WHAT YOU ARE ASKED TO DO
Among the records that follow, set down only the lines from the one containing "o => !e.foot.waitsFor o.foot o.scal.isSome)" to the one containing "windowOpen t && (s.entries", both included, exactly.

INPUT DATA
/-- The older instruction `e` in a pipe has to be complete before the scalar instruction issues, beside what R127 and their registers
ask for: `vsettle`, `texit` and `tsusp` wait for all, a trap, a service call and `eret` are precise (R122); a control register that the
older one may read, write or draw from is accessed in program order (R55, R56, R69); a release comes after older accesses, and an acquire
fence after older loads (R223, R243), and an invalidation after older stores (R125, R262). -/
def waitsUntilDone (i : Instr) (o : Op) (fctl : W64) (e : PipeEntry) : Bool :=
  let sr := RMode.ofCode (fctl.extractLsb' 0 3) == some .sr
  let read (n : Nat) : Bool := match n with
    | 1 | 4 | 5 | 0x104 => true
    | 6 => e.isIn [.x]
    | 9 => e.isIn [.a, .x]
    | _ => 0x20 ≤ n && n ≤ 0x3F
  match i with
  | .csrr _ _ n => read n.toNat
  | .csrw _ _ n | .csrs _ _ n | .csrc _ _ n => if n = 1 then e.isIn [.a, .x] else n != 0 && n != 0x00A && read n.toNat
  | .vsettle .. | .texit .. | .tsusp .. | .trap .. | .svc .. | .eret .. => true
  | .amo _ _ _ _ _ _ ord _ | .cas _ _ _ _ _ ord _ => ordReleases ord && e.isIn [.m]
  | .fence _ _ k => e.isIn [.m] && (k != .acq || !e.stores)
  | .bararr .. | .sigst .. => e.isIn [.m]
  | .tlbinv .. | .icinv .. => e.stores
  | _ => if releases o then e.isIn [.m] else 0x040 ≤ o.code && o.code ≤ 0x05F && (sr || scalarSr i) && mayDraw e.instr e.ctl

/-- An older instruction of the thread in the pipes has to be complete first (log 8, DEDUCED). -/
def elderFirst (s : State) (x : Ctx) (i : Instr) (o : Op) : Bool :=
  (s.entries x.core x.ctx).any (waitsUntilDone i o (s.thread x.core x.ctx).fctl)

/-- The window of R126 has room. -/
def windowOpen (t : Thread) : Bool := t.undos.all fun u => decide (u.past < 64)

/-- The instruction may issue although older vector instructions of its thread are in the pipes (R58, R126, R127). -/
def aheadFree (s : State) (x : Ctx) (i : Instr) (o : Op) : Bool :=
  let t := s.thread x.core x.ctx
  let f := t.footOf i
  windowOpen t && (!afterFaults o || t.undos.isEmpty) && !elderFirst s x i o && !waitsForElder s x f
    && (t.undos.isEmpty || f.wr.all fun r => (List.range r.2).all fun j =>
      let p := s.scalarPres x (BitVec.ofNat 6 (r.1 + j))
      p == .pres || p == .pois)

/-- HOLD is satisfied: every older instruction of the thread is complete, a scalar one once its result is written, a push once its command
is in the FIFO (R29). -/
def holdOk (s : State) (x : Ctx) : Bool :=
  let t := s.thread x.core x.ctx
  x.isHelper || !s.inPipe x.core x.ctx && t.busyS == 0 && t.busyP == 0

/-- The guard of R28. -/
def guardTrue (s : State) (x : Ctx) (c : Ctl) : Bool := (predBit (s.predsAt x) c.g) != c.gn

/-- The opcode may run in the context (R52). -/
def ctxOk (x : Ctx) (o : Op) : Bool := if x.isHelper then o.inHelper else o.inTask

/-- Run a meaning to its outcome. -/
def finish (m : M Unit) (s : State) : State :=
  match m s with
  | .ok (_, s') => s'
  | .error (.ends s') => s'
  | .error .retry => s
  | .error (.parks s' _ _) => s'

/-- The frame of an instruction outside the lanes. `body` gives the PC it goes to, or `none` for the next in sequence. -/
def instrTo (i : Instr) (o : Op) (body : M (Option PC)) (s : State) : Out :=
  match s.cur with
  | none => .fault .noContext
  | some x =>
    let older := !x.isHelper && s.inPipe x.core x.ctx
    if !ctxOk x o then .next (if older then s else takeFault s x .precise { cls := 1, code := 1, aux := o.code })
    else if i.ctl.hold && !holdOk s x then .next s
    else
      let next := s.pcAt x + BitVec.ofNat 56 i.len
      if !guardTrue s x i.ctl then
        if older && !windowOpen (s.thread x.core x.ctx) then .next s else .next (retired (arrive s x next) x i.ctl)
      else if older && !aheadFree s x i o then .next s
      else
        .next (finish (do
          let dest ← body
          modify fun s => match dest with
            | none => retired (arrive s x next) x i.ctl
            | some pc => retired (s.setPcAt x pc) x i.ctl) s)

/-- The frame of an instruction that goes on in sequence. -/
def instr (i : Instr) (o : Op) (body : M Unit) (s : State) : Out := instrTo i o (do body; return none) s

/-- The scalar registers of a thread, as a vector instruction reads them. -/
def lowRegs (s : State) (x : Ctx) : Vector W64 64 := Vector.ofFn fun r => s.low x.core x.ctx (BitVec.ofNat 6 r)

/-- Put an instruction that has issued into its pipe: the PC goes on (R126, R272). Unless it has passed its fault points, what
younger instructions change from here on is kept. -/
def enqueue (s : State) (x : Ctx) (i : Instr) (q : Pipe) (e : PipeEntry) (passed : Bool) : State :=
  let s := s.setPipe x.core q (s.pipe x.core q ++ [e])
  let s := s.modThread x.core x.ctx fun t =>
    let t : Thread := { t with undos := t.undos.map fun u => { u with past := u.past + 1 }, vnum := t.vnum + 1 }
    if passed then t else t.openUndo (t.vnum - 1)
  let s := arrive s x (e.pc + BitVec.ofNat 56 i.len)
  s.modThread x.core x.ctx fun t => { t with stall := i.ctl.stall.toNat, yld := i.ctl.yld, brkSkip := false }

/-- Completion of an instruction that ran in the lanes: VSTART is 0 (R70). -/
def laneDone (s : State) (x : Ctx) (vec : Bool) : State :=
  State.modThread { s with lane := none } x.core x.ctx fun t => { t with vstart := if vec then 0 else t.vstart }

/-- An instruction can be handed to the lanes (R273): every older one of its thread has passed its fault points, none of them still
reads or writes what it needs, and one that may draw words in mode SR has no older one, since draws go in program order (R99); `vpres`
waits until every older one is complete (R171). -/
def dispatchable (s : State) (k : Nat) (e : PipeEntry) : Bool :=
  let older := (s.entries k e.thr).filter fun o => decide (o.num < e.num)
  older.isEmpty ||
    ((s.thread k e.thr).undos.all (fun u => decide (e.num ≤ u.num)) && !mayDraw e.instr e.ctl && e.instr.op != some .vpres
      && older.all fun o => !e.foot.waitsFor o.foot o.scal.isSome)

/-- Instructions of a pipe that have not been dispatched: 2 at most (R265, R285). -/
def waiting (l : List PipeEntry) : Nat := (l.filter (·.why == .queued)).length

/-- A vector instruction may issue past the older instructions of its thread: the window has room, and no scalar it reads is still
to be written by one of them (R126, R275). -/
def vecAhead (s : State) (x : Ctx) (i : Instr) : Bool :=
  let t := s.thread x.core x.ctx
  let f := instrFoot t.vl.toNat i
  windowOpen t && (s.entries x.core x.ctx).all fun e => !rangesMeet e.lowFoot.wr (singles f.scal)

/-- The entry of an instruction that issues now: it begins at VSTART, or at 0 where an older one is still to set that (R70), and has
read its scalar operands when all are PRESENT. -/
def newEntry (s : State) (x : Ctx) (i : Instr) : PipeEntry :=
  let t := s.thread x.core x.ctx
  let older := s.inPipe x.core x.ctx
  let ctl := if older then { t.ctl with vstart := 0 } else t.ctl
  let f := instrFoot t.vl.toNat i
  { thr := x.ctx, pc := t.pc, instr := i, start := ctl.vstart.toNat % 2048, time := s.reftAt x.core, num := t.vnum, ctl := ctl, strip := t.strip
    scal := if older && f.scal.all fun r => s.scalarPres x (BitVec.ofNat 6 r) == .pres then some (lowRegs s x) else none }

/-- Add to an event counter (R361). -/
def evtAdd (c : Core) (k n : Nat) : Core := { c with evt := c.evt.setIfInBounds k (c.evt.getD k 0 + BitVec.ofNat 64 n) }

/-- The core of a context runs in verify mode (R347). -/
def verifyOn (s : State) (x : Ctx) : Bool := (s.core x.core).verify

/-- Verify mode executes the instruction twice (R347, R188): pipe A, and `mmul`. -/
def twice (o : Op) : Bool := pipeOf o == some .a || o == .mmul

RESULT OF THE TASK
      && older.all fun o => !e.foot.waitsFor o.foot o.scal.isSome)

/-- Instructions of a pipe that have not been dispatched: 2 at most (R265, R285). -/
def waiting (l : List PipeEntry) : Nat := (l.filter (·.why == .queued)).length

/-- A vector instruction may issue past the older instructions of its thread: the window has room, and no scalar it reads is still
to be written by one of them (R126, R275). -/
def vecAhead (s : State) (x : Ctx) (i : Instr) : Bool :=
  let t := s.thread x.core x.ctx
  let f := instrFoot t.vl.toNat i
  windowOpen t && (s.entries x.core x.ctx).all fun e => !rangesMeet e.lowFoot.wr (singles f.scal)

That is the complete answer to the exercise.